* _Task details_
A word-for-word printout of the listing below is needed.
Content starts
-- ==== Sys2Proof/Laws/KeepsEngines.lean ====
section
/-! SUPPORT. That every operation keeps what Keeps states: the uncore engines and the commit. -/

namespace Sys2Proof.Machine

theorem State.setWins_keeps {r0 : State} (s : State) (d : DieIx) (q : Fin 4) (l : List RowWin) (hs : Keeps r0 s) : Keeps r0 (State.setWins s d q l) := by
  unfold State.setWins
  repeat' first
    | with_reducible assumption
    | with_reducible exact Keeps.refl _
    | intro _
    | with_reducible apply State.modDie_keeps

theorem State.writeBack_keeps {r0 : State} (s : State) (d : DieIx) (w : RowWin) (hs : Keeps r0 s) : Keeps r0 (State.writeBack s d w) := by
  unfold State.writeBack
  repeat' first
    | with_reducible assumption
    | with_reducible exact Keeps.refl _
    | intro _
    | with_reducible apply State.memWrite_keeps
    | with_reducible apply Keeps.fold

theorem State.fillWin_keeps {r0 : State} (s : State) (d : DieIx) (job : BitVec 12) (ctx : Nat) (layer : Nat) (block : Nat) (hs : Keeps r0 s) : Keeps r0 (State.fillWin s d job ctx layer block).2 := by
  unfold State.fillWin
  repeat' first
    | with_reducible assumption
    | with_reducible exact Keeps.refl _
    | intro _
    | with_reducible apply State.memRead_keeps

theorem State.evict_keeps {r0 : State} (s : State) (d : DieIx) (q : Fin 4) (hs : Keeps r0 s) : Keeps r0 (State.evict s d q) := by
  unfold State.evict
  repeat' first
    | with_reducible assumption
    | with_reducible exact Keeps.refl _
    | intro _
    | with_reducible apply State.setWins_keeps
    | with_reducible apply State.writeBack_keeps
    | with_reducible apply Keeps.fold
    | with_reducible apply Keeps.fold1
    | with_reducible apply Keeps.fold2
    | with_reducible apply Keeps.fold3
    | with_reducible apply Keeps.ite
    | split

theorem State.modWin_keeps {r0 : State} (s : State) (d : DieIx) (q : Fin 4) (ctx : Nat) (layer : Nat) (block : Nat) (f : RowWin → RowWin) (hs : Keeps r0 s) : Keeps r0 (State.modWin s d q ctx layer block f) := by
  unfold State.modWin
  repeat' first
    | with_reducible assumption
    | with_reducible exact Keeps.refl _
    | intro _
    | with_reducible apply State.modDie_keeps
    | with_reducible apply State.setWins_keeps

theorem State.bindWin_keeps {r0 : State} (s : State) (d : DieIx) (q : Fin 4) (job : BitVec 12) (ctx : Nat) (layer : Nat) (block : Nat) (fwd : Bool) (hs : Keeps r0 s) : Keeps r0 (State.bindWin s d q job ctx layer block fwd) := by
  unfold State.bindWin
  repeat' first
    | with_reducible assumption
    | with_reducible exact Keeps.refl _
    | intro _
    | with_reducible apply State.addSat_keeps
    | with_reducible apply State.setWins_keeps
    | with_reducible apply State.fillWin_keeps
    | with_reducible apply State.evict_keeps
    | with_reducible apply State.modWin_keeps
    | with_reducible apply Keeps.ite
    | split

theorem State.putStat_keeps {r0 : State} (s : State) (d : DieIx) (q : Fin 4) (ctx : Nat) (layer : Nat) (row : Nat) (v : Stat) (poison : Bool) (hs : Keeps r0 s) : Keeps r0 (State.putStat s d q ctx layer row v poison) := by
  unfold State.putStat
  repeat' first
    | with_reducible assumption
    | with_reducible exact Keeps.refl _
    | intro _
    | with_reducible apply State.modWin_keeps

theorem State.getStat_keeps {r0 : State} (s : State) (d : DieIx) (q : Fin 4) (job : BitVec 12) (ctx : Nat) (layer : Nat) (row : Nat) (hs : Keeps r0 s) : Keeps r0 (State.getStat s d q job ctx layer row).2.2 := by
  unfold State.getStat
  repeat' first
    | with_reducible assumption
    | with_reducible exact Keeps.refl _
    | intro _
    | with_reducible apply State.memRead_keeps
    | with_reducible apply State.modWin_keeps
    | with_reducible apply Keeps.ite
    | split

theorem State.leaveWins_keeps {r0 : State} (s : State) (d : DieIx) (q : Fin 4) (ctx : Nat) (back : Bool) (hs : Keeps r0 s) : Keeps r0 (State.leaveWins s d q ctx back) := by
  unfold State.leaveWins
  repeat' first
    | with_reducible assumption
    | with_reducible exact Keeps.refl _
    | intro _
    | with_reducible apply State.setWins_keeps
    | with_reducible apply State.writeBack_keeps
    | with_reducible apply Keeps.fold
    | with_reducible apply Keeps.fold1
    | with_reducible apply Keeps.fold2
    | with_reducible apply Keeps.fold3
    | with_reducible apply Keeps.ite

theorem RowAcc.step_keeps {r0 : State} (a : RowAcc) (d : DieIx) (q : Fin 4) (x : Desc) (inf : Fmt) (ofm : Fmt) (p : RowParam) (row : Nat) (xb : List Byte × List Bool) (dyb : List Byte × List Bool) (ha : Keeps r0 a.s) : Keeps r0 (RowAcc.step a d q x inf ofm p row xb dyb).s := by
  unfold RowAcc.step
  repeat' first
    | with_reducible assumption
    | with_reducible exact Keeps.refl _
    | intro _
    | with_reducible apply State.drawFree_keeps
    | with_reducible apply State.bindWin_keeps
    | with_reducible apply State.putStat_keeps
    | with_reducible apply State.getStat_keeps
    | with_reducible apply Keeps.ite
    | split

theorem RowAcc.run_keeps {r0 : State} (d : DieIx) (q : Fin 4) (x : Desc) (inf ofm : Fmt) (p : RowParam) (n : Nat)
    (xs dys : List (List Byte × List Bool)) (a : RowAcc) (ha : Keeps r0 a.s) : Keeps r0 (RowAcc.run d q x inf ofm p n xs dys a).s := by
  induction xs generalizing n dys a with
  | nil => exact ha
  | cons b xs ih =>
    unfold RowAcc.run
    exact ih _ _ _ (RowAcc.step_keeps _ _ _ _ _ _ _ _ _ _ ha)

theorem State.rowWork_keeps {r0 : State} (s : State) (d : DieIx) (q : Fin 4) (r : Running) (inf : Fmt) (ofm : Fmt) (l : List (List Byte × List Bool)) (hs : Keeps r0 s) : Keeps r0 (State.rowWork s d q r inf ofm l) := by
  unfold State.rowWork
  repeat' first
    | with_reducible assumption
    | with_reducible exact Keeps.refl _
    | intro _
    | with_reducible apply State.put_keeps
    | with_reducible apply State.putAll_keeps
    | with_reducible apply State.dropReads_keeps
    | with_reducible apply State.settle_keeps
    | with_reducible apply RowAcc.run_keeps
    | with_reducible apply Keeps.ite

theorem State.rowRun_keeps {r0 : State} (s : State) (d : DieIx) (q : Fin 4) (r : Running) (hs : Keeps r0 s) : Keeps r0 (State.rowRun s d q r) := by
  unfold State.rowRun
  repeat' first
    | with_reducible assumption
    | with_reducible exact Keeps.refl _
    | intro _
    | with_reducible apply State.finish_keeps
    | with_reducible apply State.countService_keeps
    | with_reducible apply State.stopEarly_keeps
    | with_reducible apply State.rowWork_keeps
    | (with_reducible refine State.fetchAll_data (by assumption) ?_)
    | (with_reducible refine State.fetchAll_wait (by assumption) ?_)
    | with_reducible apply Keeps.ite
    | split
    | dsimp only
Content ends
* _Result of this task_
-- ==== Sys2Proof/Laws/KeepsEngines.lean ====
section
/-! SUPPORT. That every operation keeps what Keeps states: the uncore engines and the commit. -/

namespace Sys2Proof.Machine

theorem State.setWins_keeps {r0 : State} (s : State) (d : DieIx) (q : Fin 4) (l : List RowWin) (hs : Keeps r0 s) : Keeps r0 (State.setWins s d q l) := by
  unfold State.setWins
  repeat' first
    | with_reducible assumption
    | with_reducible exact Keeps.refl _
    | intro _
    | with_reducible apply State.modDie_keeps

theorem State.writeBack_keeps {r0 : State} (s : State) (d : DieIx) (w : RowWin) (hs : Keeps r0 s) : Keeps r0 (State.writeBack s d w) := by
  unfold State.writeBack
  repeat' first
    | with_reducible assumption
    | with_reducible exact Keeps.refl _
    | intro _
    | with_reducible apply State.memWrite_keeps
    | with_reducible apply Keeps.fold

theorem State.fillWin_keeps {r0 : State} (s : State) (d : DieIx) (job : BitVec 12) (ctx : Nat) (layer : Nat) (block : Nat) (hs : Keeps r0 s) : Keeps r0 (State.fillWin s d job ctx layer block).2 := by
  unfold State.fillWin
  repeat' first
    | with_reducible assumption
    | with_reducible exact Keeps.refl _
    | intro _
    | with_reducible apply State.memRead_keeps

theorem State.evict_keeps {r0 : State} (s : State) (d : DieIx) (q : Fin 4) (hs : Keeps r0 s) : Keeps r0 (State.evict s d q) := by
  unfold State.evict
  repeat' first
    | with_reducible assumption
    | with_reducible exact Keeps.refl _
    | intro _
    | with_reducible apply State.setWins_keeps
    | with_reducible apply State.writeBack_keeps
    | with_reducible apply Keeps.fold
    | with_reducible apply Keeps.fold1
    | with_reducible apply Keeps.fold2
    | with_reducible apply Keeps.fold3
    | with_reducible apply Keeps.ite
    | split

theorem State.modWin_keeps {r0 : State} (s : State) (d : DieIx) (q : Fin 4) (ctx : Nat) (layer : Nat) (block : Nat) (f : RowWin → RowWin) (hs : Keeps r0 s) : Keeps r0 (State.modWin s d q ctx layer block f) := by
  unfold State.modWin
  repeat' first
    | with_reducible assumption
    | with_reducible exact Keeps.refl _
    | intro _
    | with_reducible apply State.modDie_keeps
    | with_reducible apply State.setWins_keeps

theorem State.bindWin_keeps {r0 : State} (s : State) (d : DieIx) (q : Fin 4) (job : BitVec 12) (ctx : Nat) (layer : Nat) (block : Nat) (fwd : Bool) (hs : Keeps r0 s) : Keeps r0 (State.bindWin s d q job ctx layer block fwd) := by
  unfold State.bindWin
  repeat' first
    | with_reducible assumption
    | with_reducible exact Keeps.refl _
    | intro _
    | with_reducible apply State.addSat_keeps
    | with_reducible apply State.setWins_keeps
    | with_reducible apply State.fillWin_keeps
    | with_reducible apply State.evict_keeps
    | with_reducible apply State.modWin_keeps
    | with_reducible apply Keeps.ite
    | split

theorem State.putStat_keeps {r0 : State} (s : State) (d : DieIx) (q : Fin 4) (ctx : Nat) (layer : Nat) (row : Nat) (v : Stat) (poison : Bool) (hs : Keeps r0 s) : Keeps r0 (State.putStat s d q ctx layer row v poison) := by
  unfold State.putStat
  repeat' first
    | with_reducible assumption
    | with_reducible exact Keeps.refl _
    | intro _
    | with_reducible apply State.modWin_keeps

theorem State.getStat_keeps {r0 : State} (s : State) (d : DieIx) (q : Fin 4) (job : BitVec 12) (ctx : Nat) (layer : Nat) (row : Nat) (hs : Keeps r0 s) : Keeps r0 (State.getStat s d q job ctx layer row).2.2 := by
  unfold State.getStat
  repeat' first
    | with_reducible assumption
    | with_reducible exact Keeps.refl _
    | intro _
    | with_reducible apply State.memRead_keeps
    | with_reducible apply State.modWin_keeps
    | with_reducible apply Keeps.ite
    | split

theorem State.leaveWins_keeps {r0 : State} (s : State) (d : DieIx) (q : Fin 4) (ctx : Nat) (back : Bool) (hs : Keeps r0 s) : Keeps r0 (State.leaveWins s d q ctx back) := by
  unfold State.leaveWins
  repeat' first
    | with_reducible assumption
    | with_reducible exact Keeps.refl _
    | intro _
    | with_reducible apply State.setWins_keeps
    | with_reducible apply State.writeBack_keeps
    | with_reducible apply Keeps.fold
    | with_reducible apply Keeps.fold1
    | with_reducible apply Keeps.fold2
    | with_reducible apply Keeps.fold3
    | with_reducible apply Keeps.ite

theorem RowAcc.step_keeps {r0 : State} (a : RowAcc) (d : DieIx) (q : Fin 4) (x : Desc) (inf : Fmt) (ofm : Fmt) (p : RowParam) (row : Nat) (xb : List Byte × List Bool) (dyb : List Byte × List Bool) (ha : Keeps r0 a.s) : Keeps r0 (RowAcc.step a d q x inf ofm p row xb dyb).s := by
  unfold RowAcc.step
  repeat' first
    | with_reducible assumption
    | with_reducible exact Keeps.refl _
    | intro _
    | with_reducible apply State.drawFree_keeps
    | with_reducible apply State.bindWin_keeps
    | with_reducible apply State.putStat_keeps
    | with_reducible apply State.getStat_keeps
    | with_reducible apply Keeps.ite
    | split

theorem RowAcc.run_keeps {r0 : State} (d : DieIx) (q : Fin 4) (x : Desc) (inf ofm : Fmt) (p : RowParam) (n : Nat)
    (xs dys : List (List Byte × List Bool)) (a : RowAcc) (ha : Keeps r0 a.s) : Keeps r0 (RowAcc.run d q x inf ofm p n xs dys a).s := by
  induction xs generalizing n dys a with
  | nil => exact ha
  | cons b xs ih =>
    unfold RowAcc.run
    exact ih _ _ _ (RowAcc.step_keeps _ _ _ _ _ _ _ _ _ _ ha)

theorem State.rowWork_keeps {r0 : State} (s : State) (d : DieIx) (q : Fin 4) (r : Running) (inf : Fmt) (ofm : Fmt) (l : List (List Byte × List Bool)) (hs : Keeps r0 s) : Keeps r0 (State.rowWork s d q r inf ofm l) := by
  unfold State.rowWork
  repeat' first
    | with_reducible assumption
    | with_reducible exact Keeps.refl _
    | intro _
    | with_reducible apply State.put_keeps
    | with_reducible apply State.putAll_keeps
    | with_reducible apply State.dropReads_keeps
    | with_reducible apply State.settle_keeps
    | with_reducible apply RowAcc.run_keeps
    | with_reducible apply Keeps.ite

theorem State.rowRun_keeps {r0 : State} (s : State) (d : DieIx) (q : Fin 4) (r : Running) (hs : Keeps r0 s) : Keeps r0 (State.rowRun s d q r) := by
  unfold State.rowRun
  repeat' first
    | with_reducible assumption
    | with_reducible exact Keeps.refl _
    | intro _
    | with_reducible apply State.finish_keeps
    | with_reducible apply State.countService_keeps
    | with_reducible apply State.stopEarly_keeps
    | with_reducible apply State.rowWork_keeps
    | (with_reducible refine State.fetchAll_data (by assumption) ?_)
    | (with_reducible refine State.fetchAll_wait (by assumption) ?_)
    | with_reducible apply Keeps.ite
    | split
    | dsimp only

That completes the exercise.